1.14.1 Tensor Algebra Error Pattern
Tensor Algebra Error Pattern explores common mistakes in tensor algebra, their origins, and how they affect mathematical reasoning and computational results.
Tensor Algebra Error Pattern is a classification unit used to group mistakes made while working with tensors according to the underlying misconception or lapse that produces them, the specific step of a derivation or computation where they typically occur, and the characteristic symptom by which they can be recognized in finished work, regardless of which particular tensors or problem happened to be involved when the mistake was made. An error pattern answers the question "what kind of mistake is this," independent of "which specific numbers or symbols were involved this time."
What Defines an Error Pattern
The Triple of Trigger, Point of Failure, and Symptom
An error pattern is fixed by three components: a trigger condition, the specific situation or setup that tends to invite the mistake, a point of failure, the exact step in a derivation or computation where the correct rule is violated, and a symptom, the telltale sign in the finished work that reveals the error occurred. Two mistakes arising from unrelated problems but sharing this triple belong to the same error pattern.
Instance Versus Pattern
Any specific mistake made in a specific piece of work is an instance of exactly one error pattern, but a single error pattern can be instantiated by an unlimited number of specific mistakes across different tensors, dimensions, or problem types, so long as the same trigger, failure point, and symptom recur.
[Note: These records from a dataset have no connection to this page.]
-- ==== Sys2Proof/Tests/Slice0.lean ====
section
/-! SUPPORT. Tests of the model, each expected result taken from spec/ (95_test_vectors.md unless a comment says otherwise), and
for every statement with hypotheses a witness that meets them all. -/

namespace Sys2Proof.Machine.Tests

/-! ## The checks refuse what is ill formed (00_scope.md R8, R10, 30_encoding.md R39) -/

theorem test_no_stages_refused : Params.wellFormed ⟨0, 4, false, .arm⟩ = false := by decide
theorem test_no_settle_refused : Params.wellFormed ⟨2, 0, false, .arm⟩ = false := by decide
theorem test_request_without_stages_refused : BuildRequest.wellFormed ⟨0, 4, false, 0⟩ = false := by decide
theorem test_request_without_settle_refused : BuildRequest.wellFormed ⟨2, 0, false, 0⟩ = false := by decide
theorem test_priority_two_refused : BuildRequest.wellFormed ⟨2, 4, true, 2⟩ = false := by decide
theorem test_request_with_defaults_legal : (BuildRequest.withDefaults 4).wellFormed = true := by decide
theorem test_unknown_level_refused :
    PortSample.wellFormed { (Ports.ofWord 0x00A).drive with rst := .unknown } = false := by decide
theorem test_highz_level_refused :
    decode { (Ports.ofWord 0x00A).drive with en := ⟨.high, .highZ⟩ } = .error (.undefinedLevel (.en .react)) := by decide
theorem test_ten_bit_number_refused : isWordNumber 512 = false ∧ decodeTableWord 16 512 = none := by decide

/-! ## Decoding: words written out bit by bit from 30_encoding.md R34 and R36 -/

theorem test_decode_sync : Instr.sync true ⟨true, false⟩ ⟨false, false⟩ ⟨false, true⟩ ⟨false, false⟩ ∈ decodeAll 0b001000011 := by decide
theorem test_decode_reset : decodeWord 0b000000101 = .reset ⟨false, true⟩ ⟨false, false⟩ ⟨false, false⟩ ⟨false, false⟩ := by decide
theorem test_decode_run : decodeWord 0b000000010 = .run ⟨true, false⟩ ⟨false, false⟩ ⟨false, false⟩ ⟨false, false⟩ := by decide
theorem test_decode_enable0 : decodeWord 0b000001010 = .enable0 ⟨true, false⟩ false ⟨false, false⟩ ⟨false, false⟩ := by decide
theorem test_decode_mask0 : Instr.mask0 ⟨false, true⟩ true ⟨false, false⟩ ⟨false, false⟩ ∈ decodeAll 0b000010100 := by decide
theorem test_decode_enable1 : decodeWord 0b000011000 = .enable1 ⟨false, false⟩ true ⟨false, false⟩ ⟨false, false⟩ := by decide
theorem test_decode_mask1 : Instr.mask1 ⟨true, false⟩ true ⟨false, false⟩ ⟨false, false⟩ ∈ decodeAll 0b000001010 := by decide
theorem test_decode_clearPending0 :
    decodeWord 0b000101010 = .clearPending0 ⟨true, false⟩ ⟨true, false⟩ false ⟨false, false⟩ := by decide
theorem test_decode_clearPending1 :
    decodeWord 0b001100100 = .clearPending1 ⟨false, true⟩ ⟨false, false⟩ true ⟨false, false⟩ := by decide
theorem test_decode_consume0 : decodeWord 0b010001000 = .consume0 ⟨false, false⟩ ⟨true, false⟩ ⟨false, false⟩ false := by decide
theorem test_decode_consume1 : decodeWord 0b101011000 = .consume1 ⟨false, false⟩ ⟨true, true⟩ ⟨false, true⟩ false := by decide

/-! ## One cycle: the vectors of 95_test_vectors.md section 2 -/

/-- A state in the notation of 95_test_vectors.md section 0, with nothing listed on the ports. -/
def sigma (sync0 sync1 : List Bool) (prev pend : Pair Bool) (engine : Engine) (flag : Pair Bool) (cycle : Nat := 0)
    (settle : Nat := 4) (priority : Channel := .arm) : State :=
  { syncStages := sync0.length, settleCycles := settle, priority := priority, sync := ⟨sync0, sync1⟩, prev := prev, pend := pend,
    flag := flag, engine := engine, inputs := [], cycle := cycle }

/-- The state after one step with a word on the ports. -/
def after (s : State) (w : IW) : Option State :=
  match step (withTrace s [w]) with
  | .next t => some t
  | _ => none

def lo : List Bool := [false, false]
def hi : List Bool := [true, true]
def falling : List Bool := [false, true]
def rising : List Bool := [true, false]
def oo : Pair Bool := ⟨false, false⟩
def io : Pair Bool := ⟨true, false⟩
def oi : Pair Bool := ⟨false, true⟩
def ii : Pair Bool := ⟨true, true⟩
def ind (m n : Nat) : Engine := .independent ⟨m, n⟩

/-- SYNC, V-E1. -/
theorem test_sync_loads_stage0 :
    after (sigma lo lo oo oo (ind 0 0) oo) 0x002 = some (sigma rising lo oo oo (ind 0 0) oo 1) := by decide
/-- SYNC with one stage, V-E10. -/
theorem test_sync_one_stage :
    after (sigma [true] [false] oo oo (ind 0 0) oo) 0x00A = some (sigma [true] [false] io io (ind 0 0) oo 1) := by decide
/-- RESET, V-E2. -/
theorem test_reset_abandons_windows :
    after (sigma falling hi oo ii (ind 3 1) ii) 0x0AB = some (sigma rising falling ii oo (ind 0 0) oo 1) := by decide
/-- RESET of a shared engine, by hand from 70_reset_and_hazards.md R85. -/
theorem test_reset_shared :
    after (sigma lo hi oi oo (.shared 2 .react) oi) 0x001 = some (sigma lo falling ii oo (.shared 0 .arm) oo 1) := by decide
/-- RUN: a held button at the first run cycle is no edge, V-E11. -/
theorem test_run_held_button :
    after (sigma hi lo ii oo (ind 0 0) oo) 0x00A = some (sigma hi lo io oo (ind 0 0) oo 1) := by decide
/-- RUN: the shared engine re-samples its owner, V-W16. -/
theorem test_run_shared_accept :
    after (sigma lo hi oi oo (.shared 1 .react) oo) 0x018 = some (sigma lo falling oi oo (.shared 0 .react) oi 1) := by decide
/-- ENABLE0: a window starts on the old edge and the new one stays pending, V-E7. -/
theorem test_enable0_start_with_rise :
    after (sigma hi lo oo io (ind 0 0) oo) 0x00A = some (sigma hi lo io io (ind 4 0) oo 1) := by decide
/-- ENABLE0: an accepted re-sample, V-W5. -/
theorem test_enable0_accept :
    after (sigma hi lo io oo (ind 1 0) oo) 0x00A = some (sigma hi lo io oo (ind 0 0) io 1) := by decide
/-- MASK0: no start, the edge stays pending, V-W2. -/
theorem test_mask0_no_start :
    after (sigma lo lo oo io (ind 0 0) oo) 0x000 = some (sigma lo lo oo io (ind 0 0) oo 1) := by decide
/-- MASK0: a running window goes on, V-W8. -/
theorem test_mask0_window_goes_on :
    after (sigma hi lo io oo (ind 2 0) oo) 0x000 = some (sigma falling lo io oo (ind 1 0) oo 1) := by decide
/-- ENABLE1: a stale edge starts a window, V-W4. -/
theorem test_enable1_stale_start :
    after (sigma lo hi oi oi (ind 0 0) oo) 0x01C = some (sigma lo hi oi oo (ind 0 4) oo 1) := by decide
/-- ENABLE1: arbitration by PRIORITY = 1, V-W14. -/
theorem test_enable1_arbitration :
    after (sigma hi hi ii ii (.shared 0 .arm) oo 0 4 .react) 0x018 =
      some (sigma falling falling ii io (.shared 4 .react) oo 1 4 .react) := by decide
/-- MASK1: the edge of a masked channel is latched, V-E9. -/
theorem test_mask1_latches :
    after (sigma lo hi oo oo (ind 0 0) oo) 0x004 = some (sigma lo hi oi oi (ind 0 0) oo 1) := by decide
/-- MASK1: a re-sample that reads 0 rejects and does not start in the same cycle, V-W11. -/
theorem test_mask1_reject :
    after (sigma lo lo oo io (ind 1 0) oo) 0x008 = some (sigma lo lo oo io (ind 0 0) oo 1) := by decide
/-- CLEAR_PENDING0: the new edge survives, V-E6. -/
theorem test_clearPending0_new_edge :
    after (sigma hi lo oo io (ind 0 0) oo) 0x02A = some (sigma hi lo io io (ind 0 0) oo 1) := by decide
/-- CLEAR_PENDING0 during a window, V-W9. -/
theorem test_clearPending0_in_window :
    after (sigma hi lo io io (ind 2 0) oo) 0x028 = some (sigma falling lo io oo (ind 1 0) oo 1) := by decide
/-- CLEAR_PENDING1: `UNMASK1` suppresses the stale start, program P3 cycle 8. -/
theorem test_clearPending1_unmask :
    after (sigma lo lo oo oi (ind 0 0) oo) 0x158 = some (sigma lo lo oo oo (ind 0 0) oo 1) := by decide
/-- CONSUME0, V-F2. -/
theorem test_consume0_clears :
    after (sigma lo lo oo oo (ind 0 0) io) 0x088 = some (sigma lo lo oo oo (ind 0 0) oo 1) := by decide
/-- CONSUME0 acts on its own channel only, V-F6. -/
theorem test_consume0_own_channel :
    after (sigma lo lo oo oo (ind 0 0) ii) 0x080 = some (sigma lo lo oo oo (ind 0 0) oi 1) := by decide
/-- CONSUME1 with an accepted re-sample: set dominates, V-F3. -/
theorem test_consume1_set_dominates :
    after (sigma lo hi oi oo (ind 0 1) oi) 0x114 = some (sigma lo hi oi oo (ind 0 0) oi 1) := by decide
/-- CONSUME1 with the flag at 0 does not block a new set, V-F7. -/
theorem test_consume1_new_set :
    after (sigma lo hi oi oo (ind 0 1) oo) 0x114 = some (sigma lo hi oi oo (ind 0 0) oi 1) := by decide
/-- The outputs of V-W17: `busy` shows only the owner. -/
theorem test_outputs_shared :
    outputs (sigma hi hi ii io (.shared 3 .react) oo) = { edgeFlag := 0b00, edgePending := 0b01, busy := 0b10 } := by decide
/-- The host's word on the ports of the reset state runs as the first cycle. -/
theorem test_withFetchWord_runs :
    step (State.reset.withFetchWord 16 0x00A) = .next (sigma rising lo oo oo (ind 0 0) oo 1) := by rfl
Why Classifying Errors by Pattern Is Useful
Diagnosis Faster Than Re-Derivation
Recognizing which error pattern produced a flawed result allows the specific point of failure to be located directly, rather than requiring the entire derivation to be redone from scratch in search of an unspecified mistake somewhere within it.
Prevention Targeted at the Trigger
Because each pattern has an identifiable trigger condition, a chain of contracted indices with a repeated dummy label reused elsewhere, a change of basis involving a non-orthogonal matrix, deliberate attention at the moment that trigger appears can prevent the associated mistake before it happens, rather than relying on catching it only after the fact.
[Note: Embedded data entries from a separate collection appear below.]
-- ==== Sys2Proof/Syntax.lean ====
section
/-! DEFINITION. The commands of the device (one constructor per row of spec/opcode_table.json), the data they carry in
from outside. -/

namespace Sys2Proof

/-! ### What arrives from outside with a command -/

/-- The way a register access reaches the module (12 R335, 18 R469, R475). `vf k` is VF k, 1-10. -/
inductive Path where
  | pf0 | vf (k : Nat) | smbus | eth
  deriving DecidableEq, Repr

/-- What a read of host memory returned (12 R348): the bytes, or an error for those from one place to another, with the bytes that the other
reads returned in their places. -/
inductive HostRead where
  | data (bytes : List Byte)
  | abort (bytes : List Byte) (lo hi : Nat)
  deriving DecidableEq, Repr

/-- What the bursts of a pending sluice request brought (08 R230). -/
inductive Burst where
  | clean
  | eccCorrected
  | lineEcc
  | macMismatch
  | copyBad (level index : Nat)
  | bothBad (level index : Nat)
  | rootFault
  deriving DecidableEq, Repr

/-- Class of a sluice requester (08 R222). -/
inductive ReqClass where
  | core | siphon | scrub | host
  deriving DecidableEq, Repr

/-- The clear control field of a flit and the packet bytes of its body (09 R244). -/
structure Flit where
  seq : Nat
  ack : Nat
  cvc : Nat
  sop : Bool
  nak : Bool
  idle : Bool
  cred : Nat
  eq : Nat
  body : List Byte
  deriving DecidableEq, Repr

/-- What the receiver of a port saw up to the end of one flit (09 R242-R246, R252). -/
structure FlitRx where
  lanes : List (List Nat)  -- by lane, the PAM4 levels of the codeword that completes the flit; empty where the codewords before it do
  errs : List (List Int)   -- by lane, the sign of the receiver's error at each of those symbols
  vc : Nat                 -- virtual channel of the packet bytes carried
  deriving DecidableEq, Repr

/-- What a peer showed during keying (09 R247, 14 R393). -/
structure PeerEvidence where
  chainOk : Bool       -- its certificates lead to the Walral root
  key : List Byte      -- the identity key of its last certificate
  sig : List Byte      -- its signature of the transcript
  uid : Nat
  pub : List Byte      -- its ephemeral public key
  nonce : List Byte
  lcs : Nat
  debug : Bool
  digests : List Digest
  svns : List Nat
  port : Nat
  px : Nat
  py : Nat
  pz : Nat
  dist : Nat
  deriving DecidableEq, Repr

/-- A physical position (09 R241): x, y, z and District. -/
structure Pos where
  x : Nat
  y : Nat
  z : Nat
  d : Nat
  deriving DecidableEq, Repr

/-- One change of a route table: a logical coordinate (in the DST layout of 09 R254) and its physical position. -/
structure RouteEntry where
  coord : Nat
  phys : Pos
  deriving DecidableEq, Repr

/-- What is lost of a reduction group (10 R293). -/
inductive Lost where
  | partition (p : Nat)                  -- a contributor partition of this module
  | module (coord : Nat) (seen : Bool) (parts : Nat) -- a failed member, whether a neighbour exchanged a packet of the step, and its contributors
  | remote (taken : Bool) (parts : Nat)  -- partitions of another live member, and whether its engine has taken a tile of theirs
  | shard                                -- a shard with no live owner (15 R415)
  | drop (step : Nat) (mismatch wrong : Bool) -- the controller drops a step: two scales differed; this module's report was wrong
  | joined (coord : Nat) (own : List Nat) (parts : Nat) -- a lost module has joined again: partitions of this module, contributors
  deriving DecidableEq, Repr

/-- A group entry of its twin that a spare is given (10 R277): the Create record, and the open step, its count and what is lost of it. -/
structure TwinGroup where
  record : List Byte
  part : Nat
  step : Nat
  expect : Nat
  lost : Nat
  deriving DecidableEq, Repr

/-- A candidate for time master (16 R439). -/
structure Candidate where
  pos : Pos
  cand : Bool
  prio : Nat
  ppsLocked : Bool
  self : Bool
  deriving DecidableEq, Repr

/-- What a TIME packet from upstream carries of the District's time (16 R438, R441, R443): hops from the master, and whether the master is
locked to PPS_IN, in holdover, and counts TAI. -/
structure TimeAnn where
  hops : Nat
  ppsLock : Bool
  holdover : Bool
  tai : Bool
  deriving DecidableEq, Repr

/-- A Delay_Req as it comes in (16 R443): its sequence number, its transport (0 Layer 2, 1 UDP over IPv4, 2 UDP over IPv6) and its domain. -/
structure PtpReq where
  seq : Nat
  transport : Nat
  domain : Nat
  deriving DecidableEq, Repr

/-- What Monarch finds at a bed at run time (17 R455): a logic check of one of its units has failed, or its scratchpad, instruction stores
or slots report an uncorrectable error. -/
inductive BedFault where
  | logic (bed : Nat)
  | memory (bed : Nat)
  deriving DecidableEq, Repr

/-- A unit that a start-up test found failing (17 R450). -/
inductive FailUnit where
  | bed (sec b : Nat)
  | passThrough (sec b : Nat)
  | stack (n : Nat) (timeout : Bool)
  | sluice (n : Nat)
  | siphon (n : Nat) | allocator (n : Nat) | stu (n : Nat)
  | syn | dma | headworks
  | port (n : Nat)
  | hostLanes (lanes : List Nat) (timeout : Bool)
  | monarch | vault
  deriving DecidableEq, Repr

/-- What the ROM finds in one copy of one firmware image (17 R448). -/
structure FwCopy where
  sigOk : Bool
  svn : Nat
  digest : Digest
  deriving DecidableEq, Repr

/-- Cables a port may find, with their length in cm (18 R474). -/
inductive Cable where
  | none | passive (cm : Nat) | activeOptical (cm : Nat) | other
  deriving DecidableEq, Repr

/-- Causes of a module reset, coded as MON_RESET.CAUSE (17). -/
inductive ResetCause where
  | powerOn | overvoltage | supplySag | afterTrip | afterFatal | monCmd
  deriving DecidableEq, Repr

/-- A cocoon image as COC_RESTORE reads it from host memory or the object table (15 R404, R405): the header block of 4 KiB, the range list,
the schedule state that the schedule part holds, the tensor part as it is stored, and the MAC of the trailer (assumptions 38, 40). -/
structure CocRead where
  header : List Byte
  ranges : List (Nat × Nat)
  sched : Machine.Saved
  tensor : List Byte
  mac : List Byte
  deriving DecidableEq, Repr

/-- What a twin's transfer carries to the spare (15 R412, R413): by partition its schedule state, by partition and DVA the
bytes of its live blocks, the keys that may move, wrapped: partition, slot, USAGE byte and blob, and, as identifier and epoch, the epoch
table that
the spare takes from the route master before it joins (13 R373). -/
structure Transfer where
  scheds : List (Nat × Machine.Saved) := []
  lines : List (Nat × Nat × List Byte) := []
  keys : List (Nat × Nat × Nat × List Byte) := []
  epochs : List (Nat × Nat) := []
  deriving DecidableEq, Repr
Components of an Error Pattern in Detail
The Trigger Condition
The trigger is the setup that makes a particular mistake likely: an expression involving several nested contractions increases the trigger for dropped or duplicated summation terms; an object that carries indices but was never explicitly confirmed to be a tensor increases the trigger for unjustified assumptions of tensoriality.
The Point of Failure
The point of failure is the exact line or step at which the correct rule stops being followed, a specific index left unmatched when an equation is copied to a new line, a specific factor of the change-of-basis matrix omitted when a mixed tensor is transformed.
The Symptom
The symptom is the observable sign in the completed work that the pattern occurred, a scalar that fails to remain invariant under a further change of basis, a symmetric tensor whose off-diagonal entries fail to match, a summed expression whose free index does not agree on both sides of the final equation.
Using Symptoms to Work Backward to the Failure Point
Matching an Observed Symptom to Its Likely Pattern
Because each error pattern has a characteristic symptom, an unexpected result observed in finished work, a supposedly invariant scalar that changes value between bases, can be matched against the catalog of known patterns to narrow down where in the derivation the actual point of failure is likely to be, before a full line-by-line re-check is undertaken.
Confirming the Pattern by Locating the Trigger
Once a candidate pattern is identified from its symptom, confirming the diagnosis involves checking the derivation specifically at the kind of step the pattern's trigger condition describes, rather than re-examining every step with equal attention.
Error Patterns as a Complement to Problem Types
Problem Types Describe Correct Tasks, Patterns Describe Their Failure Modes
Each problem type, definition, computation, transformation, symmetry, interpretation, has associated with it one or more characteristic error patterns that recur specifically within that kind of task: transformation problems are prone to matrix-versus-inverse confusion; computation problems are prone to dropped summation terms; definition problems are prone to unjustified assumptions of tensoriality.
Pairing a Problem Type With Its Known Failure Modes
Approaching a problem with the associated error patterns already in mind, rather than encountering them only after a mistake has occurred, allows deliberate attention to be directed at the specific steps within that problem type most likely to produce a failure.
Error Pattern as an Organizing Principle for This Foundation
A Vocabulary for Referring to Recurring Mistakes
Defining error pattern explicitly gives a shared vocabulary for referring to recurring mistakes, index-repetition errors, tensoriality-assumption errors, matrix-inverse confusion, symmetry-misapplication errors, so that later material can refer to "this error pattern" rather than re-describing the same failure mode each time it is relevant.
A Basis for Systematic Review
Because the space of error patterns in a given area is finite and enumerable, it provides a basis for systematically checking finished work against each known pattern in turn, a more reliable review process than an unstructured search for unspecified mistakes.